▶ [Exercise requirements]
From the entries below, retype only the lines from the one with "(∀ (d : Fin 4) (i" through the one with "s.flag (REGCTL.PAR_STAT_CFG_PARITY (Die.drive", exactly as written.

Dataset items
★ ★ ★ ★ ★ ★ ★

-- ==== Sys2Proof/Certificates/Slice0/Obligations.lean ====
section
/-!
DEFINITION. Sys2Proof/Certificates/Slice0/Obligations.lean: the statements for the provers.  A clause `Completes (exec c s) (fun t => …)` says
that command c answers a next state t from s and what t holds; `OnNext` says what any next state keeps (Sys2Proof/Safety.lean).  A
remark before a clause names the rule of spec/ that it follows.
-/

open Sys2Proof Sys2Proof.Machine

/-- A step runs the command at the front of the queue with the rest of the queue; on an empty queue it is one tick, the model's choice (assumptions 1 and 2). -/
def Obligations.StepRunsTheFrontCommand : Prop :=
  (∀ (c : Instr) (rest : List Instr) (s : State), step { s with pending := c :: rest } = exec c { s with pending := rest }) ∧
  (∀ s : State, s.pending = [] → step s = .next s.tick)

/-- Every command but a lane event answers a next state in every state; a lane event of a running part answers one where the die has the link, and stops where not. -/
def Obligations.EveryCommandCompletes : Prop :=
  (∀ (c : Instr) (s : State), (match c with | .laneCodeError _ _ _ _ => False | .laneTimeout _ _ _ _ => False | _ => True) → ∃ t : State, exec c s = .next t) ∧
  (∀ (e : Die) (k : Fin 7) (lane : Fin 4) (cut : Option (BitVec 72)) (s : State),
      (if (e.farEnd k).isSome ∨ s.mainRuns = false then (∃ t : State, exec (.laneCodeError e k lane cut) s = .next t) ∧ (∃ t : State, exec (.laneTimeout e k lane cut) s = .next t)
       else exec (.laneCodeError e k lane cut) s = .fault .noSuchUnit ∧ exec (.laneTimeout e k lane cut) s = .fault .noSuchUnit))

/-- Some registers at State.reset have the Reset column of their tables; the moment that State.reset stands for is the model's choice (assumption 3). -/
def Obligations.ResetValues : Prop :=
  State.reset.pending = [] ∧ State.reset.mem = [] ∧ State.reset.regs = [] ∧
  (∀ (d : Fin 4) (k : Fin 2), State.reset.flag (TRIP.TGSTAT_TRIPPED d k) = true) ∧
  (∀ d k : Fin 4, State.reset.flag (PWM.GCFG_EN d k) = false ∧ State.reset.flag (PWM.STAT_RUN d k) = false) ∧
  (∀ (d : Fin 4) (i : Fin 16), State.reset.flag (CMP.CCFG_EN d i) = false) ∧
  State.reset.get KPR.KV_VSTL_MAX = 3600 ∧ State.reset.get KPR.KV_V_RICH = 2000 ∧ State.reset.get KPR.KPG_V_PGH = 3000 ∧ State.reset.get KPR.KPG_V_PGL = 2100

/-- State.reset has the canonical form of the stores. -/
def Obligations.ResetIsCanonical : Prop :=
  State.reset.canonical

/-- A lane that fails is retired at both ends; a parity mismatch found by a read or a scrub is recorded.  The model's choices that clauses of it rest on: the counters of both ends (18), by the number of their entry in notes/assumptions. -/
def Obligations.LanesAndParity : Prop :=
  -- R15
  (∀ (e f : Die) (k : Fin 7) (q : Nat) (lane : Fin 4) (cut : Option (BitVec 72)) (s : State), e.farEnd k = some (f, q) →
    s.bit (ELINK.STAT_LANE_UP_RX e k) lane = true → s.mainRuns = true →
      Completes (exec (.laneCodeError e k lane cut) s) (fun t => t.bit (ELINK.STAT_LANE_UP_RX e k) lane = false ∧
        t.bit (ELINK.STAT_LANE_UP_TX f q) lane = false ∧ t.flag (ELINK.STAT_LANE_CODE e k) = true)) ∧
  -- R15
  (∀ (e f : Die) (k : Fin 7) (q : Nat) (lane : Fin 4) (cut : Option (BitVec 72)) (s : State), e.farEnd k = some (f, q) →
    s.bit (ELINK.STAT_LANE_UP_RX e k) lane = true → s.mainRuns = true →
      Completes (exec (.laneTimeout e k lane cut) s) (fun t => t.bit (ELINK.STAT_LANE_UP_RX e k) lane = false ∧
        t.bit (ELINK.STAT_LANE_UP_TX f q) lane = false ∧ t.flag (ELINK.STAT_LANE_TIMEOUT e k) = true)) ∧
  -- R37-R39
  (∀ (c : Fin 2) (u : Fin 8) (clr : BitVec 3) (s : State), s.parityOk (CRC.POLY u) = false → s.flag (REGCTL.PAR_STAT_CFG_PARITY .n) = false →
    s.mainRuns = true →
      Completes (exec (.rwpRead c (BitVec.ofNat 32 (CRC.POLY u)) clr) s) (fun t => t.flag (REGCTL.PAR_STAT_CFG_PARITY .n) = true ∧
        t.flag (REGCTL.PAR_STAT_BY_READ .n) = true ∧ (t.reg (REGCTL.PAR_FIRST .n)).toNat = CRC.POLY u ∧ t.cell (CRC.POLY u) = s.cell (CRC.POLY u))) ∧
  -- R38, R41
  (∀ (d : Fin 4) (j : Fin 6) (use : Bool) (s : State), s.parityOk (PORT.PCFG d j) = false →
    s.flag (REGCTL.PAR_STAT_CFG_PARITY (Die.drive d)) = false → s.mainRuns = true →
      Completes (exec (.fltUseWrite d j use) s) (fun t => t.flag (REGCTL.PAR_STAT_CFG_PARITY (Die.drive d)) = true ∧
        (t.reg (REGCTL.PAR_FIRST (Die.drive d))).toNat = PORT.PCFG d j ∧ t.faultUsed d j = use ∧ t.parityOk (PORT.PCFG d j) = true)) ∧
  -- R30, R37
  (∀ (c : Fin 2) (u : Fin 8) (clr : BitVec 3) (s : State), s.parityOk (CRC.POLY u) = true → s.mainRuns = true →
      Completes (exec (.rwpRead c (BitVec.ofNat 32 (CRC.POLY u)) clr) s) (fun t => t.out = ⟨.readReturn, (Die.command c).code, [CRC.POLY u,
        (s.reg (CRC.POLY u)).toNat]⟩ :: s.out)) ∧
  -- R38, R43
  (∀ (c : Fin 2) (u : Fin 8) (clr : BitVec 3) (s : State), s.parityOk (CRC.POLY u) = false → s.flag (REGCTL.PAR_STAT_CFG_PARITY .n) = true →
    s.mainRuns = true →
      Completes (exec (.rwpRead c (BitVec.ofNat 32 (CRC.POLY u)) clr) s) (fun t => t.flag (REGCTL.PAR_STAT_CFG_PARITY .n) = true ∧
        t.reg (REGCTL.PAR_FIRST .n) = s.reg (REGCTL.PAR_FIRST .n) ∧ (t.reg (REGCTL.PAR_LAST .n)).toNat = CRC.POLY u)) ∧
  -- R37, R38
  (∀ (u : Fin 8) (bits : BitVec 32) (last : Bool) (clr : BitVec 3) (s : State),
    (parityOf (s.reg (CRC.POLY u) ^^^ bits) ≠ (s.cell (CRC.POLY u)).par) → s.mainRuns = true →
      Completes (exec (.ma3Scrub (CRC.POLY u) bits last clr) s) (fun t => t.flag (REGCTL.PAR_STAT_CFG_PARITY .n) = true ∧
        t.flag (REGCTL.PAR_STAT_BY_SCRUB .n) = true ∧ t.reg (CRC.POLY u) = s.reg (CRC.POLY u) ^^^ bits))

/-- Access faults, alias writes and the arrival of writes at a drive die and at N.  The model's choices that clauses of it rest on: a core write as issue and arrival (16), by the number of their entry in notes/assumptions. -/
def Obligations.RegisterAccesses : Prop :=
  -- R27, R29
  (∀ (c : Fin 2) (k : Fin 4) (a : BitVec 32) (write : Bool) (size : Fin 9) (s : State), accessFaults a.toNat size write = true → s.mainRuns = true →
      Completes (exec (.coreAccessFault c k a write size) s) (fun t => vget (t.cmd c).faults k = some ⟨a.toNat, write⟩ ∧ SameBut [.cmds] s t)) ∧
  -- R27
  (∀ (c : Fin 2) (k : Fin 4) (a w : BitVec 32) (s : State), s.coreRuns c k = true → accessFaults a.toNat 4 true = true → s.mainRuns = true →
      Completes (exec (.registerWrite (.core c k) a w) s) (fun t => vget (t.cmd c).faults k = some ⟨a.toNat, true⟩ ∧ SameBut [.cmds] s t)) ∧
  -- R32
  (∀ (u : Fin 8) (w : BitVec 32) (s : State), s.mainRuns = true →
      Completes (exec (.registerWrite .engine (BitVec.ofNat 32 (CRC.POLY u)) w) s) (fun t => t.reg (CRC.POLY u) = w)) ∧
  -- R32
  (∀ (u : Fin 8) (w : BitVec 32) (s : State), w ≠ 0 → s.mainRuns = true →
      Completes (exec (.registerWrite .engine (BitVec.ofNat 32 (CRC.POLY u + 0x1000)) w) s) (fun t => t.reg (CRC.POLY u) = s.reg (CRC.POLY u) ||| w)) ∧
  -- R32
  (∀ (u : Fin 8) (w : BitVec 32) (s : State), w ≠ 0 → s.mainRuns = true →
      Completes (exec (.registerWrite .engine (BitVec.ofNat 32 (CRC.POLY u + 0x2000)) w) s) (fun t => t.reg (CRC.POLY u) = s.reg (CRC.POLY u) &&&
        ~~~w)) ∧
  -- R32
  (∀ (u : Fin 8) (w : BitVec 32) (s : State), w ≠ 0 → s.mainRuns = true →
      Completes (exec (.registerWrite .engine (BitVec.ofNat 32 (CRC.POLY u + 0x3000)) w) s) (fun t => t.reg (CRC.POLY u) = s.reg (CRC.POLY u) ^^^ w)) ∧
  -- R21
  (∀ (d : Fin 4) (c : Fin 2) (i : Fin 16) (w : BitVec 32) (s : State), s.flag (ELINK.STAT_LINK_DOWN (Die.command c) (1 + d)) = false →
    s.flag (if c = 0 then DCMD.DCMDSTAT_ROLE_C0 d else DCMD.DCMDSTAT_ROLE_C1 d) = true → s.mainRuns = true →
      Completes (exec (.driveWriteArrival d (some c) (BitVec.ofNat 24 (CMP.CTHR d i - 0x40000000 - 0x1000000 * d.val)) w) s) (fun t => t.get
        (CMP.CTHR_THRESH d i) = getBits w (CMP.CTHR_THRESH d i).lo (CMP.CTHR_THRESH d i).w)) ∧
  -- R21
  (∀ (d : Fin 4) (c : Fin 2) (off : BitVec 24) (w : BitVec 32) (s : State), s.flag (ELINK.STAT_LINK_DOWN (Die.command c) (1 + d)) = false →
    s.flag (if c = 0 then DCMD.DCMDSTAT_ROLE_C0 d else DCMD.DCMDSTAT_ROLE_C1 d) = false → s.mainRuns = true →
      Completes (exec (.driveWriteArrival d (some c) off w) s) (fun t => t.get (DCMD.DCMDSTAT_STRAY_CNT d) = min (s.get (DCMD.DCMDSTAT_STRAY_CNT d) +
        1) (2 ^ (DCMD.DCMDSTAT_STRAY_CNT d).w - 1) ∧ SameBut [.regs] s t ∧ RegsBut [(DCMD.DCMDSTAT_STRAY_CNT d).addr] s t)) ∧
  -- R339
  (∀ (c : Fin 2) (u : Fin 8) (w : BitVec 32) (s : State), s.flag (ELINK.STAT_LINK_DOWN (Die.command c) 5) = false → s.arb.nShell = some c.val →
    s.mainRuns = true →
      Completes (exec (.nWriteFromCommandDie c (BitVec.ofNat 26 (CRC.POLY u - 0x48000000)) w) s) (fun t => t.reg (CRC.POLY u) = w)) ∧
  -- R24
  (∀ (d : Fin 4) (c : Fin 2) (off : BitVec 24) (w : BitVec 32) (s : State), s.flag (ELINK.STAT_LINK_DOWN (Die.command c) (1 + d)) = true →
    s.mainRuns = true →
      Completes (exec (.driveWriteArrival d (some c) off w) s) (fun t => t = s)) ∧
  -- R339
  (∀ (c : Fin 2) (u : Fin 8) (w : BitVec 32) (s : State), s.arb.nShell ≠ some c.val → s.mainRuns = true →
      Completes (exec (.nWriteFromCommandDie c (BitVec.ofNat 26 (CRC.POLY u - 0x48000000)) w) s) (fun t => t = s))

/-- The interface of RS registers: writes in flight, the copies that reads return, their staleness.  The model's choices that clauses of it rest on: the three commands of a handshaken write (13), by the number of their entry in notes/assumptions. -/
def Obligations.RsInterface : Prop :=
  -- R47
  (∀ (b : Fin 9) (off : Fin 0x4000) (w : BitVec 32) (s : State), (vget s.rsBlocks b).inflight.length < 4 → s.mainRuns = true →
      Completes (exec (.rsRegisterWrite b off w) s) (fun t => (vget t.rsBlocks b).inflight = (vget s.rsBlocks b).inflight ++ [⟨rsBase b + off.val, w,
        none⟩] ∧ t.flag (rsField b 8 1) = true)) ∧
  -- R48
  (∀ (b : Fin 9) (off : Fin 0x4000) (w : BitVec 32) (s : State), 4 ≤ (vget s.rsBlocks b).inflight.length → s.mainRuns = true →
      Completes (exec (.rsRegisterWrite b off w) s) (fun t => (vget t.rsBlocks b).stalled = (vget s.rsBlocks b).stalled ++ [⟨rsBase b + off.val, w,
        none⟩] ∧ t.regs = s.regs)) ∧
  -- R49
  (∀ (b : Fin 9) (x : RsWrite) (l : List RsWrite) (s : State), (vget s.rsBlocks b).inflight = x :: l → s.keeper.powered = true → s.mainRuns = true →
      Completes (exec (.rsWriteComplete b) s) (fun t => (vget t.rsBlocks b).inflight = l ++ (vget s.rsBlocks b).stalled.take 1)) ∧
  -- R44, R47
  (∀ (w : BitVec 32) (l : List RsWrite) (s : State), (vget s.rsBlocks 1).inflight = ⟨RTC.RTC_TRIM, w, none⟩ :: l → s.keeper.powered = true →
    s.mainRuns = true →
      Completes (exec (.rsWriteComplete 1) s) (fun t => t.get RTC.RTC_TRIM_TRIM = getBits w RTC.RTC_TRIM_TRIM.lo RTC.RTC_TRIM_TRIM.w ∧
        t.rsCopy RTC.RTC_TRIM = s.rsCopy RTC.RTC_TRIM)) ∧
  -- R51
  (∀ (b : Fin 9) (s : State), s.mainRuns = true →
      Completes (exec (.rsStaleTimeout b) s) (fun t => t.flag (rsField b 31 1) = true ∧ SameBut [.regs] s t ∧ RegsBut [rsBase b + 0xFFC] s t)) ∧
  -- R52
  (∀ (b : Fin 9) (x : RsWrite) (l : List RsWrite) (s : State), (vget s.rsBlocks b).inflight = x :: l → s.mainRuns = true →
      Completes (exec (.rsWriteLost b) s) (fun t => (vget t.rsBlocks b).inflight = l ++ (vget s.rsBlocks b).stalled.take 1 ∧
        t.flag (rsField b 30 1) = true ∧ RegsBut [rsBase b + 0xFFC] s t)) ∧
  -- R46
  (∀ (s : State), s.mainRuns = true →
      Completes (exec .rsLowWordRead s) (fun t => (vget t.rsBlocks 1).hold = some (RTC.RTC_SEC, s.rsCopy RTC.RTC_SEC) ∧ t.out = ⟨.readReturn,
        Die.s.code, [RTC.RTC_SUB, (s.rsCopy RTC.RTC_SUB).toNat]⟩ :: s.out ∧ SameBut [.rsBlocks, .out] s t)) ∧
  -- R50
  (∀ (b : Fin 9) (s : State), Assoc.sorted s.regs = true → s.mainRuns = true →
      Completes (exec (.rsCopyRefresh b) s) (fun t => t.flag (rsField b 31 1) = false ∧ (∀ a, rsBase b ≤ a → a < rsBase b + 0x1000 →
        t.rsCopy a = s.reg a)))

★ ★ ★ ★ ★ ★ ★

▶ [Output of the task]
  (∀ (d : Fin 4) (i : Fin 16), State.reset.flag (CMP.CCFG_EN d i) = false) ∧
  State.reset.get KPR.KV_VSTL_MAX = 3600 ∧ State.reset.get KPR.KV_V_RICH = 2000 ∧ State.reset.get KPR.KPG_V_PGH = 3000 ∧ State.reset.get KPR.KPG_V_PGL = 2100

/-- State.reset has the canonical form of the stores. -/
def Obligations.ResetIsCanonical : Prop :=
  State.reset.canonical

/-- A lane that fails is retired at both ends; a parity mismatch found by a read or a scrub is recorded.  The model's choices that clauses of it rest on: the counters of both ends (18), by the number of their entry in notes/assumptions. -/
def Obligations.LanesAndParity : Prop :=
  -- R15
  (∀ (e f : Die) (k : Fin 7) (q : Nat) (lane : Fin 4) (cut : Option (BitVec 72)) (s : State), e.farEnd k = some (f, q) →
    s.bit (ELINK.STAT_LANE_UP_RX e k) lane = true → s.mainRuns = true →
      Completes (exec (.laneCodeError e k lane cut) s) (fun t => t.bit (ELINK.STAT_LANE_UP_RX e k) lane = false ∧
        t.bit (ELINK.STAT_LANE_UP_TX f q) lane = false ∧ t.flag (ELINK.STAT_LANE_CODE e k) = true)) ∧
  -- R15
  (∀ (e f : Die) (k : Fin 7) (q : Nat) (lane : Fin 4) (cut : Option (BitVec 72)) (s : State), e.farEnd k = some (f, q) →
    s.bit (ELINK.STAT_LANE_UP_RX e k) lane = true → s.mainRuns = true →
      Completes (exec (.laneTimeout e k lane cut) s) (fun t => t.bit (ELINK.STAT_LANE_UP_RX e k) lane = false ∧
        t.bit (ELINK.STAT_LANE_UP_TX f q) lane = false ∧ t.flag (ELINK.STAT_LANE_TIMEOUT e k) = true)) ∧
  -- R37-R39
  (∀ (c : Fin 2) (u : Fin 8) (clr : BitVec 3) (s : State), s.parityOk (CRC.POLY u) = false → s.flag (REGCTL.PAR_STAT_CFG_PARITY .n) = false →
    s.mainRuns = true →
      Completes (exec (.rwpRead c (BitVec.ofNat 32 (CRC.POLY u)) clr) s) (fun t => t.flag (REGCTL.PAR_STAT_CFG_PARITY .n) = true ∧
        t.flag (REGCTL.PAR_STAT_BY_READ .n) = true ∧ (t.reg (REGCTL.PAR_FIRST .n)).toNat = CRC.POLY u ∧ t.cell (CRC.POLY u) = s.cell (CRC.POLY u))) ∧
  -- R38, R41
  (∀ (d : Fin 4) (j : Fin 6) (use : Bool) (s : State), s.parityOk (PORT.PCFG d j) = false →
    s.flag (REGCTL.PAR_STAT_CFG_PARITY (Die.drive d)) = false → s.mainRuns = true →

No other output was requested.